_Required work_
Give back exactly the lines of the entries below from the line with "implies_true, State.closeBox_kept, State.freeLocks_kept]" to the line with "unfold execFenceLift", inclusive, and only those.

_Records to use_

theorem State.onHeartbeat_kept {r0 : State} (s : State) (f : Frame) (hk : Kept r0 s) : Kept r0 (State.onHeartbeat s f).1 := by
  unfold State.onHeartbeat
  extract_lets b pst flags st before t back a1 a2 a3 r a4 u4 a5 u5 a6 a7 hh u8 a8 q a9 u9 a10 a11 u11 a12 a13
  have k_a1 : Kept r0 a1 := by
    dsimp only [a1]
    simp (maxDischargeDepth := 200) +decide only [hk, kept_mk]
  have k_a2 : Kept r0 a2 := by
    dsimp only [a2]
    simp (maxDischargeDepth := 200) +decide only [kept_put, Obj.legal_of_free, k_a1]
  have k_a3 : Kept r0 a3 := by
    dsimp only [a3]
    simp (maxDischargeDepth := 200) +decide only [kept_ite, State.twinCause_kept, k_a2]
  have k_a4 : Kept r0 a4 := by
    dsimp only [a4]
    simp (maxDischargeDepth := 200) +decide only [State.takeGrant_kept, k_a3]
  have k_a5 : Kept r0 a5 := by
    dsimp only [a5]
    simp (maxDischargeDepth := 200) +decide only [kept_mk, kept_ite, State.act_kept, State.takeGrant_kept, k_a3, k_a4]
  have k_a6 : Kept r0 a6 := by
    dsimp only [a6]
    simp (maxDischargeDepth := 200) +decide only [kept_mk, k_a5]
  have k_a7 : Kept r0 a7 := by
    dsimp only [a7]
    simp (maxDischargeDepth := 200) +decide only [kept_put, kept_ite, Obj.legal_of_free, k_a5, k_a6]
  have k_a8 : Kept r0 a8 := by
    dsimp only [a8]
    simp (maxDischargeDepth := 200) +decide only [kept_mk, kept_ite, k_a7]
  have k_a9 : Kept r0 a9 := by
    dsimp only [a9]
    refine kept_ite ?_ k_a8
    have h := State.applyAck_kept a8 q (leNat (slice b 40 4)) k_a8
    split
    · rename_i e
      rw [e] at h
      exact h
    · exact k_a8
  have k_a10 : Kept r0 a10 := by
    dsimp only [a10]
    simp (maxDischargeDepth := 200) +decide only [kept_mk, kept_ite, k_a9]
  have k_a11 : Kept r0 a11 := by
    dsimp only [a11]
    simp (maxDischargeDepth := 200) +decide only [State.sendWreq_kept, k_a10]
  have k_a12 : Kept r0 a12 := by
    dsimp only [a12]
    simp (maxDischargeDepth := 200) +decide only [kept_mk, kept_ite, k_a10, k_a11]
  have k_a13 : Kept r0 a13 := by
    dsimp only [a13]
    simp (maxDischargeDepth := 200) +decide only [kept_ite, State.endAlign_kept, State.serveSync_kept, k_a12]
  simp (maxDischargeDepth := 200) +decide only [hk, kept_ite_fst, State.standDown_kept, State.twinCause_kept, State.twinTable_kept, k_a3, k_a13]

theorem execHeartbeatTimeout_kept {r0 : State} (s : State) (hk : Kept r0 s) : KeptO r0 (execHeartbeatTimeout s) := by
  unfold execHeartbeatTimeout
  simp (maxDischargeDepth := 200) +decide only [hk, kept_mk, keptO_next, keptO_ite, State.bump_kept, State.claim_kept, State.sendWreq_kept, State.twinCause_kept]

theorem execLeaseExpiry_kept {r0 : State} (s : State) (hk : Kept r0 s) : KeptO r0 (execLeaseExpiry s) := by
  unfold execLeaseExpiry
  simp (maxDischargeDepth := 200) +decide only [hk, keptO_next, keptO_ite, State.bump_kept, State.standDown_kept, State.twinCause_kept]

theorem execClaimAtReached_kept {r0 : State} (s : State) (hk : Kept r0 s) : KeptO r0 (execClaimAtReached s) := by
  unfold execClaimAtReached
  simp (maxDischargeDepth := 200) only [hk, keptO_next, keptO_ite, State.sendWreq_kept]

theorem execWitnessRenewTimer_kept {r0 : State} (s : State) (hk : Kept r0 s) : KeptO r0 (execWitnessRenewTimer s) := by
  unfold execWitnessRenewTimer
  repeat' first
    | (simp only [hk, keptO_next, State.sendWreq_kept]; done)
    | split

theorem State.sendWgrant_kept {r0 : State} (s : State) (port : Nat) (q : Wreq) (result : Nat) (holder : Int) (hk : Kept r0 s) : Kept r0 (State.sendWgrant s port q result holder) := by
  unfold State.sendWgrant
  simp only [hk, State.newFrame_kept, State.sendFrame_kept]

theorem State.freeWit_kept {r0 : State} (s : State) (w : Nat) (hk : Kept r0 s) : Kept r0 (State.freeWit s w) := by
  unfold State.freeWit
  simp (maxDischargeDepth := 200) +decide only [hk, kept_put, Obj.legal_of_free, State.setWit_kept]

theorem State.noteWit_kept {r0 : State} (s : State) (w : Nat) (q : Wreq) (hk : Kept r0 s) : Kept r0 (State.noteWit s w q) := by
  unfold State.noteWit
  simp (maxDischargeDepth := 200) +decide only [hk, kept_put, kept_ite, Obj.legal_of_free, State.setWit_kept]

theorem State.witGrant_kept {r0 : State} (s : State) (port : Nat) (w : Nat) (q : Wreq) (hk : Kept r0 s) : Kept r0 (State.witGrant s port w q) := by
  unfold State.witGrant
  simp (maxDischargeDepth := 200) +decide only [hk, kept_put, kept_ite, Obj.legal_of_free, State.bump_kept, State.sendWgrant_kept, State.setWit_kept, State.twinCause_kept]

theorem State.witRefuse_kept {r0 : State} (s : State) (port : Nat) (w : Nat) (q : Wreq) (result : Nat) (hk : Kept r0 s) : Kept r0 (State.witRefuse s port w q result) := by
  unfold State.witRefuse
  simp +decide only [hk, State.bump_kept, State.sendWgrant_kept]

theorem State.witOne_kept {r0 : State} (s : State) (port : Nat) (w : Nat) (q : Wreq) (hk : Kept r0 s) : Kept r0 (State.witOne s port w q) := by
  unfold State.witOne
  simp (maxDischargeDepth := 200) +decide only [hk, kept_put, kept_ite, Obj.legal_of_free, State.sendWgrant_kept, State.witGrant_kept, State.witRefuse_kept]

theorem State.witBoth_kept {r0 : State} (s : State) (port : Nat) (w : Nat) (a : Wreq) (b : Wreq) (hk : Kept r0 s) : Kept r0 (State.witBoth s port w a b) := by
  unfold State.witBoth
  simp (maxDischargeDepth := 200) only [hk, kept_ite, State.witGrant_kept, State.witRefuse_kept]

theorem State.witAdmit_kept {r0 : State} (s : State) (port : Nat) (q : Wreq) (hk : Kept r0 s) : Kept r0 (State.witAdmit s port q).2 := by
  unfold State.witAdmit
  repeat' first
    | (simp +decide only [hk, State.bump_kept, State.noteWit_kept, State.sendWgrant_kept]; done)
    | split

theorem execWreqRx_kept {r0 : State} (p : Fin 2) (f : Frame) (also : Option Frame) (s : State) (hk : Kept r0 s) : KeptO r0 (execWreqRx p f also s) := by
  unfold execWreqRx
  repeat' first
    | (simp (maxDischargeDepth := 200) only [hk, keptO_next, keptO_ite, State.receive_kept, State.witAdmit_kept, State.witBoth_kept, State.witOne_kept]; done)
    | dsimp only
    | split

theorem execWitnessSlotExpiry_kept {r0 : State} (w : Fin 8) (s : State) (hk : Kept r0 s) : KeptO r0 (execWitnessSlotExpiry w s) := by
  unfold execWitnessSlotExpiry
  simp (maxDischargeDepth := 200) only [hk, keptO_next, keptO_ite, State.freeWit_kept]

theorem execWgrantRx_kept {r0 : State} (p : Fin 2) (f : Frame) (s : State) (hk : Kept r0 s) : KeptO r0 (execWgrantRx p f s) := by
  unfold execWgrantRx
  simp (maxDischargeDepth := 200) only [hk, kept_mk, keptO_next, keptO_ite, State.act_kept, State.receive_kept, State.recover_kept, State.sendWreq_kept, State.takeGrant_kept, State.twinCause_kept]

theorem State.sendMirror_kept {r0 : State} (s : State) (tin : TickIn) (n : Int) (hk : Kept r0 s) : Kept r0 (State.sendMirror s tin n) := by
  unfold State.sendMirror
  simp only [hk, kept_ite, State.sendTwin_kept]

theorem execMirrorRx_kept {r0 : State} (f : Frame) (s : State) (hk : Kept r0 s) : KeptO r0 (execMirrorRx f s) := by
  unfold execMirrorRx
  simp (maxDischargeDepth := 200) +contextual only [hk, kept_mk, kept_ite, keptO_next, keptO_ite, kept_foldl, implies_true, State.countPresence_kept, State.receive_kept]

theorem State.writeCopied_kept {r0 : State} (s : State) (tick : Int) (p : Packet) (hk : Kept r0 s) : Kept r0 (State.writeCopied s tick p) := by
  unfold State.writeCopied
  repeat' first
    | (simp only [hk, kept_mk]; done)
    | dsimp only
    | split

theorem execCaveCopyRx_kept {r0 : State} (f : Frame) (s : State) (hk : Kept r0 s) : KeptO r0 (execCaveCopyRx f s) := by
  unfold execCaveCopyRx
  simp (maxDischargeDepth := 200) +decide only [hk, kept_put, kept_mk, kept_ite, keptO_next, keptO_ite, Obj.legal_of_free, State.receive_kept, State.twinUnlock_kept, State.writeCopied_kept]

theorem State.alignSeq_kept {r0 : State} (s : State) (q : Nat) (hk : Kept r0 s) : Kept r0 (State.alignSeq s q) := by
  unfold State.alignSeq
  repeat' first
    | (simp +decide only [hk, kept_put, kept_mk, Obj.legal_of_free]; done)
    | split

theorem execSyncCopyComplete_kept {r0 : State} (s : State) (hk : Kept r0 s) : KeptO r0 (execSyncCopyComplete s) := by
  unfold execSyncCopyComplete
  simp (maxDischargeDepth := 200) +decide only [hk, kept_put, kept_mk, kept_ite, keptO_next, keptO_ite, Obj.legal_of_free, State.alignSeq_kept, State.standBy_kept, State.twinCause_kept]

theorem State.startHandover_kept {r0 : State} (s : State) (hk : Kept r0 s) : Kept r0 (State.startHandover s) := by
  unfold State.startHandover
  simp only [hk, kept_mk, kept_ite]

theorem execTwinSwitch_kept {r0 : State} (w : Who) (v : Nat) (s : State) (hk : Kept r0 s) : KeptO r0 (execTwinSwitch w v s) := by
  unfold execTwinSwitch
  simp (maxDischargeDepth := 200) +contextual only [hk, kept_ite_snd, keptO_next, implies_true, State.startHandover_kept, State.twinCause_kept, asCommand_kept]

theorem execHandoverCancel_kept {r0 : State} (s : State) (hk : Kept r0 s) : KeptO r0 (execHandoverCancel s) := by
  unfold execHandoverCancel
  repeat' first
    | (simp (maxDischargeDepth := 200) only [hk, kept_mk, keptO_next, keptO_ite, State.twinCause_kept]; done)
    | split

theorem execHandoverAtH_kept {r0 : State} (s : State) (hk : Kept r0 s) : KeptO r0 (execHandoverAtH s) := by
  unfold execHandoverAtH
  repeat' first
    | (simp (maxDischargeDepth := 200) only [hk, kept_mk, keptO_next, keptO_ite, State.act_kept, State.logActing_kept, State.standBy_kept, State.switchMarks_kept, State.twinCause_kept]; done)
    | split

theorem execTwinSeenCheck_kept {r0 : State} (s : State) (hk : Kept r0 s) : KeptO r0 (execTwinSeenCheck s) := by
  unfold execTwinSeenCheck
  repeat' first
    | (simp (maxDischargeDepth := 200) +decide only [hk, kept_mk, kept_ite, keptO_next, keptO_ite, State.add32_kept, State.twinCause_kept]; done)
    | split

theorem execTwinCauseClear_kept {r0 : State} (w : Who) (mask : Nat) (s : State) (hk : Kept r0 s) : KeptO r0 (execTwinCauseClear w mask s) := by
  unfold execTwinCauseClear
  simp +decide only [hk, keptO_next, clearCommand_kept]

theorem State.twinTimeCheck_kept {r0 : State} (s : State) (hk : Kept r0 s) : Kept r0 (State.twinTimeCheck s) := by
  unfold State.twinTimeCheck
  simp (maxDischargeDepth := 200) only [hk, kept_mk, kept_ite, State.twinCause_kept]

/-! ### Machine/FenceEffects -/

theorem State.coreFence_kept {r0 : State} (s : State) (core : Nat) (hk : Kept r0 s) : Kept r0 (State.coreFence s core) := by
  unfold State.coreFence
  simp (maxDischargeDepth := 200) +contextual only [hk, kept_ite, kept_foldl, implies_true, State.closeBox_kept, State.freeLocks_kept]

theorem State.fenceEffect_kept {r0 : State} (s : State) (cls : Nat) (i : Nat) (hk : Kept r0 s) : Kept r0 (State.fenceEffect s cls i) := by
  unfold State.fenceEffect
  repeat' first
    | (simp (maxDischargeDepth := 200) +decide only [hk, kept_ite, State.coreFence_kept, State.cutReplay_kept, State.keepKill_kept, State.linkFail_kept, State.noteTrierCjc_kept, State.regionFence_kept, State.ripenFence_kept, State.setLinkState_kept, State.spareFence_kept, State.trierCause_kept, State.unitFence_kept]; done)
    | split

theorem State.fenceBy_kept {r0 : State} (s : State) (cls : Nat) (i : Nat) (code : Nat) (hk : Kept r0 s) : Kept r0 (State.fenceBy s cls i code) := by
  unfold State.fenceBy
  simp (maxDischargeDepth := 200) only [hk, kept_ite, State.autoFence_kept, State.enterFence_kept, State.fenceEffect_kept, State.sendNeighbour_kept]

theorem execFenceSet_kept {r0 : State} (w : Who) (cls : Fin 10) (i : Nat) (s : State) (hk : Kept r0 s) : KeptO r0 (execFenceSet w cls i s) := by
  unfold execFenceSet
  simp (maxDischargeDepth := 200) +contextual +decide only [hk, kept_ite_snd, keptO_next, implies_true, State.cause_kept, State.fenceBy_kept, asCommand_kept]

theorem State.bankLift_kept {r0 : State} (s : State) (b : Nat) (n : Int) (hk : Kept r0 s) : Kept r0 (State.bankLift s b n) := by
  unfold State.bankLift
  simp (maxDischargeDepth := 200) +contextual only [hk, kept_ite, kept_foldl, implies_true, State.endMarks_kept, State.requalify_kept, State.wheySpan_kept]

theorem State.liftEffect_kept {r0 : State} (s : State) (cls : Nat) (i : Nat) (hk : Kept r0 s) : Kept r0 (State.liftEffect s cls i) := by
  unfold State.liftEffect
  repeat' first
    | (simp +decide only [hk, kept_ite, State.bankLift_kept, State.laneLift_kept, State.linkRecovers_kept, State.noteTrierCjc_kept, State.pressLift_kept, State.setLinkState_kept]; done)
    | split

theorem execFenceLift_kept {r0 : State} (w : Who) (cls : Fin 10) (i : Nat) (s : State) (hk : Kept r0 s) : KeptO r0 (execFenceLift w cls i s) := by
  unfold execFenceLift
  simp (maxDischargeDepth := 200) +contextual +decide only [hk, kept_ite_snd, keptO_next, implies_true, State.cause_kept, State.leaveFence_kept, State.liftEffect_kept, State.recover_kept, State.setFenceTick_kept, asCommand_kept]

theorem execExcSupplyOvercurrent_kept {r0 : State} (b : Fin 32) (s : State) (hk : Kept r0 s) : KeptO r0 (execExcSupplyOvercurrent b s) := by
  unfold execExcSupplyOvercurrent
  simp only [hk, keptO_next, State.fenceBy_kept]

theorem State.curdLimit_kept {r0 : State} (s : State) (cls : Nat) (i : Nat) (hk : Kept r0 s) : Kept r0 (State.curdLimit s cls i) := by
  unfold State.curdLimit
  simp (maxDischargeDepth := 200) only [hk, kept_mk, kept_ite, State.fenceBy_kept]

theorem State.ripenAbandon_kept {r0 : State} (s : State) (hk : Kept r0 s) : Kept r0 (State.ripenAbandon s) := by
  unfold State.ripenAbandon
  simp (maxDischargeDepth := 200) +decide only [hk, kept_ite, State.bump_kept, State.engineNext_kept, State.standSeg_kept]

theorem State.dropBuffered_kept {r0 : State} (s : State) (k : Nat) (hk : Kept r0 s) : Kept r0 (State.dropBuffered s k) := by
  unfold State.dropBuffered
  repeat' first
    | (simp (maxDischargeDepth := 200) only [hk, kept_mk, kept_ite, State.curdLimit_kept, State.dropReduced_kept, State.dropStream_kept]; done)
    | split

theorem State.curdFault_kept {r0 : State} (s : State) (x : CurdFault) (hk : Kept r0 s) : Kept r0 (State.curdFault s x) := by
  unfold State.curdFault
  repeat' first
    | (simp (maxDischargeDepth := 200) +decide only [hk, kept_ite, State.bump_kept, State.cause_kept, State.curdLimit_kept, State.dropBuffered_kept, State.ripenAbandon_kept, State.setQueue_kept, State.setRegion_kept]; done)
    | split

theorem execCurdScrubPass_kept {r0 : State} (corrected : Nat) (bad : List CurdFault) (s : State) (hk : Kept r0 s) : KeptO r0 (execCurdScrubPass corrected bad s) := by
  unfold execCurdScrubPass
  simp (maxDischargeDepth := 200) +contextual +decide only [hk, kept_ite, keptO_next, kept_foldl, implies_true, State.add64_kept, State.cause_kept, State.curdFault_kept]

end Sys2Proof.Machine
end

_Problem solution_
  simp (maxDischargeDepth := 200) +contextual only [hk, kept_ite, kept_foldl, implies_true, State.closeBox_kept, State.freeLocks_kept]

theorem State.fenceEffect_kept {r0 : State} (s : State) (cls : Nat) (i : Nat) (hk : Kept r0 s) : Kept r0 (State.fenceEffect s cls i) := by
  unfold State.fenceEffect
  repeat' first
    | (simp (maxDischargeDepth := 200) +decide only [hk, kept_ite, State.coreFence_kept, State.cutReplay_kept, State.keepKill_kept, State.linkFail_kept, State.noteTrierCjc_kept, State.regionFence_kept, State.ripenFence_kept, State.setLinkState_kept, State.spareFence_kept, State.trierCause_kept, State.unitFence_kept]; done)
    | split

theorem State.fenceBy_kept {r0 : State} (s : State) (cls : Nat) (i : Nat) (code : Nat) (hk : Kept r0 s) : Kept r0 (State.fenceBy s cls i code) := by
  unfold State.fenceBy
  simp (maxDischargeDepth := 200) only [hk, kept_ite, State.autoFence_kept, State.enterFence_kept, State.fenceEffect_kept, State.sendNeighbour_kept]

theorem execFenceSet_kept {r0 : State} (w : Who) (cls : Fin 10) (i : Nat) (s : State) (hk : Kept r0 s) : KeptO r0 (execFenceSet w cls i s) := by
  unfold execFenceSet
  simp (maxDischargeDepth := 200) +contextual +decide only [hk, kept_ite_snd, keptO_next, implies_true, State.cause_kept, State.fenceBy_kept, asCommand_kept]

theorem State.bankLift_kept {r0 : State} (s : State) (b : Nat) (n : Int) (hk : Kept r0 s) : Kept r0 (State.bankLift s b n) := by
  unfold State.bankLift
  simp (maxDischargeDepth := 200) +contextual only [hk, kept_ite, kept_foldl, implies_true, State.endMarks_kept, State.requalify_kept, State.wheySpan_kept]

theorem State.liftEffect_kept {r0 : State} (s : State) (cls : Nat) (i : Nat) (hk : Kept r0 s) : Kept r0 (State.liftEffect s cls i) := by
  unfold State.liftEffect
  repeat' first
    | (simp +decide only [hk, kept_ite, State.bankLift_kept, State.laneLift_kept, State.linkRecovers_kept, State.noteTrierCjc_kept, State.pressLift_kept, State.setLinkState_kept]; done)
    | split

theorem execFenceLift_kept {r0 : State} (w : Who) (cls : Fin 10) (i : Nat) (s : State) (hk : Kept r0 s) : KeptO r0 (execFenceLift w cls i s) := by
  unfold execFenceLift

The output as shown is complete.